Manual handling is one of the most common causes of injury at the workplace and results in over a third of all workplace injuries. Injuries which traditionally we believe that basic employee awareness in the form of manual handling training should be more than enough to eliminate forever!
When planning employee or contractor training for any organization, given the commonality of the injuries, we often find that manual handling awareness programs are one of the first programs in any company training matrix.
While most health and safety professionals will still go through the motions when it comes to assessing the risks of such activities, using the hierarchy of controls to eliminate, substitute or engineer the required precautions, we find that we are often stuck with some of the lesser manual handling tasks where further elimination is impractical. For those situations we offer manual handling training in an attempt to bring a change in behaviour within our workforce, hoping this will completely prevent such injuries from occurring again. A quick, easy and cheap solution compared with more complex controls such as redesigning processes.
Manual handling training still remains as popular as ever, as It seems to be an obvious way to control those risks that we could not engineer out of some of our repetitive workplace tasks. Since we can teach people complex physical skills such as swimming and driving, one would think that we should be able to easily teach them to lift and carry objects safely as well. Unfortunately, when it comes to changing people’s behaviors, things are never that simple, and the bad news is, our one time manual handling training has likely contributed very little to actually minimizing the risk of sustaining a manual handling injury at work.
A twelve year old research on “Training as a control measure for manual handling risks” conducted by Loughborough University back in 2006 found little evidence that manual handling training was actually effective at reducing the risk of MSDs. It even went as far as highlighting that many of the practical measures practiced in such training could not often be applied in workplace situations. A predicament which I am sure many of us have seen throughout our careers.
The research, at the time, prompted the HSE to review a number of its recommendations and make a number of changes to ensure it stays relevant and in line with the recent study.
Since then, more than fifty individual high level studies worldwide have taken place assessing the effectiveness of manual handling training in preventing back injuries, general musculoskeletal health and changing workplace behaviours towards manual handling. The main common finding from all of those researches was how little the effect of manual handling training in reducing actual workplace incidents was, although many of them did mention an increase in the overall awareness of the subject.
Yet, till this day, in many organizations, a strong focus on manual handling training seems to be the only recommendation when it comes to injury prevention efforts. Considerations need to be viewed more holistically as part of a comprehensive task based risk assessment and focusing on a single intervention at the bottom of the hierarchy of control (e.g. training in handling techniques) will always be unlikely to control the majority of the risks.
Organizations that have reported significant reductions in manual handling injuries are known to consider more of a coaching approach to manual handling. They train their supervisors on manual handling extensively and in turn, the supervisors deliver site and task specific manual handling training as part of their job pre-task talks. They also use behavioural based safety programs to coach and advise workers on the correct methods of work enforcing both good manual handling practices and eliminating at risk occurrences.
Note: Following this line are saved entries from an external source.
-- ==== Sys2Proof/Certificates/Slice0/Obligations.lean ====
section
/-! DEFINITION. The statements for the provers, each a property of the model that a numbered rule of the spec, or a convention named in
the assumption log, calls for. -/

open Sys2Proof Sys2Proof.Machine

/-! ### The queue, and reset -/

/-- The command at the front of the queue is what a step takes, with the rest of the queue left waiting; an empty queue leaves the part
as it is. Both are the model's conventions (log entry 1). -/
def Obligations.StepTakesTheFrontCommand : Prop :=
  ∀ s : State,
    (∀ c rest, s.pending = c :: rest → step s = exec c (s.withPending rest)) ∧
    (s.pending = [] → step s = .next s)

/-- POWER_ON_RESET (R158): every block at its power-on values (R1, R4, R22, R27, R29, R41, R44 to R46, R59, R62, R67, R69, R81, R83, R86,
R91, R103, R104, R114, R116, R120, R123, R129, R130, R133, R140, R145, R152, R153, R162, R163, R164, R165, R167, R170, R172, R174), the station number
read from the straps; the tables hold linear interpolation, unity filters, weights and gains, and the level table of R91; the DRAM keeps
its words (log entry 3). -/
def Obligations.PowerOnResetSetsPowerOnValues : Prop :=
  ∀ (straps : BitVec 6) (s : State), ∃ t, exec (.powerOnReset straps) s = .next t ∧
    (∀ f : Fin 8,
      t.feeds[f].record =
        { enabled := false, trunk := 0, channels := 2, kernel := 0, nominal := 268435456, rmin := 268173312, rmax := 268697600,
          setpoint := 48, lockWindow := 4, timeout := 50 } ∧
      t.feeds[f].context =
        { state := .off, frames := [], oldest := 0, phase := 0, fraction := 0, started := false, ratio := 268435456,
          rbase := 268435456, lockCount := 0, silence := 0, anchors := [], starve := false, slip := false, format := false }) ∧
    (∀ p : Fin 16,
      t.programmes[p].slots = Vector.replicate 2 [] ∧ t.programmes[p].take = none ∧ t.programmes[p].eIn = 0 ∧
      t.programmes[p].eOut = 0 ∧ t.programmes[p].marks = Vector.replicate 2 false ∧
      t.programmes[p].timing = { feed := 0, mode := .fixed, offset := 0, fixedDelay := 0, tolerance := 24 } ∧
      t.programmes[p].level =
        { filterSet := 0, target := 150, absoluteGate := 40, relativeOffset := 40, rideSource := .shortTerm, gainMode := .fixed,
          fixedGain := 128, gMin := 96, gMax := 160, riseInterval := 10, fallInterval := 4, clipGuard := false, ceiling := 8388607,
          logInterval := 0 } ∧
      t.programmes[p].holds = { route := 0, timing := 0, level := 0 } ∧
      t.programmes[p].store = { state := .unallocated, pages := [], cleared := 0, write := 0, holds := Vector.replicate 8 0 } ∧
      t.programmes[p].align =
        { delay := 0, pending := none, muted := false, aligned := false, misses := 0, delayShort := false, late := false,
          realigned := false } ∧
      t.programmes[p].rider = { gain := 128, rise := 0, fall := 0, aim := none, limit := false, latched := 128 } ∧
      t.programmes[p].meter =
        { filter := Vector.replicate 8
            { stage1 := { x1 := 0, x2 := 0, y1 := 0, y2 := 0 }, stage2 := { x1 := 0, x2 := 0, y1 := 0, y2 := 0 } }
          powerSum := 0, measured := 0, substituted := 0, peaks := Vector.replicate 8 0, ring := [], histogram := List.replicate 256 0
          momentaryPower := none, shortTermPower := none, integratedPower := none, momentary := none, shortTerm := none
          integrated := none, voidMark := false, nAbs := 0, gate := none } ∧
      t.programmes[p].outputs = [] ∧ t.programmes[p].clips = Vector.replicate 8 0 ∧
      t.programmes[p].tally = { both := 0, opposed := 0 } ∧ t.programmes[p].log = { interval := 0, epoch := false }) ∧
    (t.tables.taps.length = 8192 ∧
      (∀ (kernel : Fin 4) (branch : Fin 128) (tap : Fin 16),
        t.tables.taps[2048 * kernel.val + 16 * branch.val + tap.val]? =
          some (BitVec.ofNat 18
            (if tap.val = 7 then 131072 - 1024 * branch.val else if tap.val = 8 then 1024 * branch.val else 0))) ∧
      t.tables.latencies = List.replicate 4 0 ∧ t.tables.levels.length = 256 ∧
      (∀ j < 256, t.tables.levels[j]? =
        some { threshold := BitVec.ofNat 40 (65536 * j), power := BitVec.ofNat 40 (65536 * j + 32768) }) ∧
      t.tables.gains = List.replicate 256 1048576 ∧ t.tables.unity = 128 ∧ t.tables.weights = List.replicate 16 16384 ∧
      t.tables.filters.length = 40 ∧
      ∀ i < 40, t.tables.filters[i]? = some (if i % 5 = 0 then 1048576 else 0)) ∧
    (t.store.freeList = List.finRange 16384 ∧ t.store.retired = [] ∧
      t.store.fault = { valid := false, page := 0, offset := 0, programme := 0, time := 0, further := 0 } ∧
      t.store.memory = s.store.memory) ∧
    (t.time.houseTime = 0 ∧ t.time.frameCounter = 0 ∧ t.time.nextTime = 0 ∧ t.time.nextFrame = 0 ∧ t.time.reference = .absent ∧
      t.time.edgeCount = 0 ∧ t.time.gapCount = 0) ∧
    (∀ n : Fin 4, t.inputs[n].enabled = true ∧ t.inputs[n].forward = none ∧ t.inputs[n].loopback = false ∧
      t.inputs[n].receiver.state = .down ∧ t.inputs[n].receiver.silence = 0 ∧ t.inputs[n].receiver.goodRun = 0 ∧
      t.inputs[n].receiver.badRun = 0 ∧ t.inputs[n].receiver.assembly = none) ∧
    (∀ k : Fin 2, t.outputs[k].map.stream.val = k.val ∧ t.outputs[k].map.count = 2 ∧ t.outputs[k].map.captureTime = false ∧
      t.outputs[k].map.entries = Vector.replicate 32 none ∧ t.outputs[k].copy = t.outputs[k].map ∧ t.outputs[k].assembly = [] ∧
      t.outputs[k].sample = none ∧ t.outputs[k].management = none ∧ t.outputs[k].forward = [] ∧ t.outputs[k].lastServed = .forward) ∧
    (∀ k : Fin 18, t.alarms.policies[k].enabled = true ∧ t.alarms.policies[k].clearCount = 3 ∧
      t.alarms.policies[k].latching = false ∧ t.alarms.policies[k].repeatDelay = 0 ∧ t.alarms.policies[k].repeatInterval = 0 ∧
      t.alarms.policies[k].raiseCount = (if k.val = 0 then 50 else 3) ∧
      (k.val = 0 → t.alarms.policies[k].parameter1 = 256) ∧ (k.val = 1 → t.alarms.policies[k].parameter1 = 1) ∧
      (k.val = 2 ∨ k.val = 3 → t.alarms.policies[k].parameter1 = 8) ∧
      (k.val = 4 → t.alarms.policies[k].parameter1 = 192 ∧ t.alarms.policies[k].parameter2 = 8192) ∧
      (4 < k.val → t.alarms.policies[k].parameter1 = 0) ∧ (k.val ≠ 4 → t.alarms.policies[k].parameter2 = 0) ∧
      t.alarms.policies[k].severity = (if k.val ∈ [0, 9, 13, 14, 15] then .major else .minor)) ∧
    (∀ r : Fin 400, t.alarms.records[r] =
      { state := .clear, count := 0, repeatCount := 0, repeatsDue := 0, acknowledged := false, unreported := false,
        timeOfRaise := 0 }) ∧
    (t.alarms.major = false ∧ t.alarms.minor = false ∧ t.alarms.commandOverrun = false ∧ t.alarms.logOverrun = false) ∧
    (t.log.ring = [] ∧ t.log.overflow = false ∧
      t.log.transfer =
        { state := .none, mode := .single, count := 0, stopOnAlarm := false, delivered := 0, overrun := false, cause := none }) ∧
    (t.processor.state = .ready ∧ t.processor.commands = [] ∧ t.processor.reports = [] ∧ t.processor.replyTrunk = 0 ∧
      t.processor.station = straps ∧
      t.processor.originators[(0 : Fin 8)] = { enabled := true, rights := Vector.replicate 7 true, priority := 7 } ∧
      ∀ n : Fin 8, n ≠ 0 → t.processor.originators[n] = { enabled := false, rights := Vector.replicate 7 false, priority := 0 })

/-- Every law that a step keeps holds right after reset. -/
def Obligations.ResetKeepsEveryLaw : Prop :=
  State.reset.MemoryLaw ∧ State.reset.CapacityLaw ∧ State.reset.PageLaw ∧ State.reset.RingLaw ∧ State.reset.EpochLaw ∧
    State.reset.GainLaw ∧ State.reset.FeedLaw ∧ State.reset.LineLaw

/-! ### Encodings -/

/-- Every command whose parameters a CONTROL burst can hold is read back from the code, form and parameter octets that carry it (R184,
R183), and those octets number at most 256 (R151). -/
def Obligations.CommandsDecodeAsEncoded : Prop :=
  ∀ c : Command, c.fits = true →
    (encodeCommand c).params.length ≤ 256 ∧
    decodeCommand (encodeCommand c).code (encodeCommand c).form (encodeCommand c).params = .ok c

/-- The judgement of the octets of a burst (R151, R183). The octets of every burst that meets the structural points of its kind are judged
good and read as that very burst. Octets are judged good exactly when they hold a whole header and a check word, a known kind, the body
length that the header gives, at most 4,608 and for CONTROL at most 256, the check word of header and body, and for SAMPLE a frame count of 1
to 64, a channel count of 1 to 32, a stream number of 0 to 7 and a body of frames × channels × 3 octets; and the burst is then read from
the places of R183. -/
def Obligations.GoodBurstsAreJudgedGood : Prop :=
  (∀ b : Burst, burstGood b = true → judgeBurst (burstOctets b) = some b) ∧
  ∀ octets : List Byte,
    let n := octets.length
    let octet := fun i : Nat => octets.getD i 0
    let number := fun i : Nat => (octet i).toNat
    let length := 256 * number 1 + number 2
    let content := octets.take (n - 2)
    ((∃ b, judgeBurst octets = some b) ↔
      14 ≤ n ∧ length = n - 14 ∧ length ≤ 4608 ∧ octets.drop (n - 2) = octets16 (checkWord content) ∧
      ((number 0 = 1 ∧ 1 ≤ number 4 ∧ number 4 ≤ 64 ∧ 1 ≤ number 5 ∧ number 5 ≤ 32 ∧ number 3 ≤ 7 ∧
          length = number 4 * number 5 * 3) ∨
        (number 0 = 2 ∧ length ≤ 256) ∨ number 0 = 3)) ∧
    (∀ b, judgeBurst octets = some (.sample b) →
      number 0 = 1 ∧ b.stream = octet 3 ∧ b.frames.length = number 4 ∧ b.channels = number 5 ∧
      b.capture = (if (octet 6).getLsbD 0 then some (octet 7 ++ octet 8 ++ octet 9 ++ octet 10) else none) ∧
      (∀ frame ∈ b.frames, frame.length = b.channels) ∧
      ∀ i j, i < number 4 → j < number 5 →
        let k := 12 + 3 * (i * number 5 + j)
        (b.frames.getD i []).getD j 0 = octet k ++ octet (k + 1) ++ octet (k + 2)) ∧
    (∀ b, judgeBurst octets = some (.control b) →
      number 0 = 2 ∧
      b = { destination := octet 3, originator := octet 4, tag := octet 5, code := octet 6, form := octet 7,
            spare := [octet 8, octet 9, octet 10, octet 11], params := content.drop 12 }) ∧
    (∀ b, judgeBurst octets = some (.report b) →
      number 0 = 3 ∧
      b = { station := octet 3, reportType := octet 4, digest := octet 5,
            spare := [octet 6, octet 7, octet 8, octet 9, octet 10, octet 11], body := content.drop 12 })

/-- The delay word (R47, with the places of R185): what the part writes holds the sample, the epoch and the substituted mark, zeros in
the four remaining bits, and an even number of ones; a word read passes parity exactly when its ones are even, and then its three fields
are used as they stand. -/
def Obligations.DelayWordsHoldTheirFields : Prop :=
  (∀ x : DelayWord, (packWord x).extractLsb' 0 24 = x.sample ∧ (packWord x).extractLsb' 24 2 = x.epoch ∧
    (packWord x).getLsbD 26 = x.substituted ∧ (packWord x).extractLsb' 27 4 = 0 ∧ ones (packWord x) % 2 = 0) ∧
  (∀ w : Word32,
    (ones w % 2 = 0 →
      unpackWord w = some { sample := w.extractLsb' 0 24, epoch := w.extractLsb' 24 2, substituted := w.getLsbD 26 }) ∧
    (ones w % 2 = 1 → unpackWord w = none)) ∧
  ∀ (x : DelayWord) (i : Nat), i < 32 → unpackWord (packWord x ^^^ (1#32 <<< i)) = none

/-! ### The house frame -/

/-- A house frame carries the house time and frame count that follow (R62), the burst boundary, servo event and slice end that fall after
it become due (R63), and at the first house frame of a burst period every programme's gain index is latched (R112). Its frame: the tables,
the alarm unit, the log, the command processor, the free-page list, the records of feeds and trunks, and each programme's TIMING and LEVEL
fields, holder priorities, store state and pages stay; a programme that is not RUNNING changes by a take that fires (R33) and by the latch
alone. By the model's choices, what is still due is taken before the frame (log entry 6), and a write index that names no slot of its ring
stops it (log entry 27). -/
def Obligations.HouseFrameAdvancesTimeAndLatchesGains : Prop :=
  ∀ (s : State) (order : List (Fin 16)),
    (s.NothingDue → s.slotsHold = true →
      ∃ t, exec (.houseFrame order) s = .next t ∧
        t.time.houseTime = s.time.nextTime ∧ t.time.nextTime = s.time.nextTime + 1 ∧
        t.time.frameCounter = s.time.nextFrame ∧ t.time.nextFrame = s.time.nextFrame + 1 ∧
        (t.time.boundaryDue = true ↔ (s.time.nextFrame.toNat + 1) % 48 = 0 ∨ s.time.nextFrame.toNat = 4294967295) ∧
        (t.time.servoDue = true ↔ (s.time.nextFrame.toNat + 1) % 960 = 0) ∧
        (t.time.sliceDue = true ↔ (s.time.nextFrame.toNat + 1) % 4800 = 0) ∧
        t.time.sliceFrames = s.time.sliceFrames + 1 ∧
        t = { s with
          feeds := t.feeds, programmes := t.programmes, time := t.time, inputs := t.inputs, outputs := t.outputs
          store := { s.store with memory := t.store.memory, retired := t.store.retired, fault := t.store.fault } } ∧
        (∀ f : Fin 8, t.feeds[f].record = s.feeds[f].record) ∧
        (∀ n : Fin 4, t.inputs[n] = { s.inputs[n] with receiver := t.inputs[n].receiver }) ∧
        (∀ k : Fin 2, t.outputs[k] =
          { s.outputs[k] with assembly := t.outputs[k].assembly, firstTime := t.outputs[k].firstTime }) ∧
        ∀ p : Fin 16,
          let q := s.programmes[p]
          let u := t.programmes[p]
          u.rider =
            { q.rider with latched := if s.time.nextFrame.toNat % 48 = 0 then q.rider.gain else q.rider.latched } ∧
          u =
            { q with
              slots := u.slots, take := u.take, eIn := u.eIn, eOut := u.eOut, marks := u.marks, align := u.align, meter := u.meter
              rider := u.rider, outputs := u.outputs, clips := u.clips, tally := u.tally, log := { q.log with epoch := u.log.epoch }
              store := { q.store with write := u.store.write, holds := u.store.holds } } ∧
          (q.running = false → u = { q with slots := u.slots, take := u.take, marks := u.marks, rider := u.rider })) ∧
    (s.NothingDue → s.slotsHold = false → exec (.houseFrame order) s = .fault .noSlot) ∧
    ∃ a b c, exec .burstBoundary s = .next a ∧ exec .servoEvent a = .next b ∧ exec (.sliceEnd .writeStepSweep) b = .next c ∧
      c.NothingDue ∧ exec (.houseFrame order) s = exec (.houseFrame order) c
Technology has also played a big role in reducing such risks, systems from Heddoko in Canada and Dorsa VI in the UK can incorporate sensors that measure movement as well as muscle activity with pads worn on an employee’s back. The activity data is collected in real time and can be analyzed to identify challenging or sustained postures or repetitive movements, providing evidence for task redesign. Subsequent research into the technology has shown that people who learned not to twist reported significantly fewer low back injuries than ones who were still twisting and had not used the technology.
The HSE’s message continues to be that risks from manual handling must be controlled and that duty holders should eliminate the risk at source where possible. Training in manual handling techniques has a place as part of wider safety training in a workplace once risks have been reduced as far as is reasonably practicable. But using it as your main control measure is likely to be ineffective and generally prove to be a poor investment.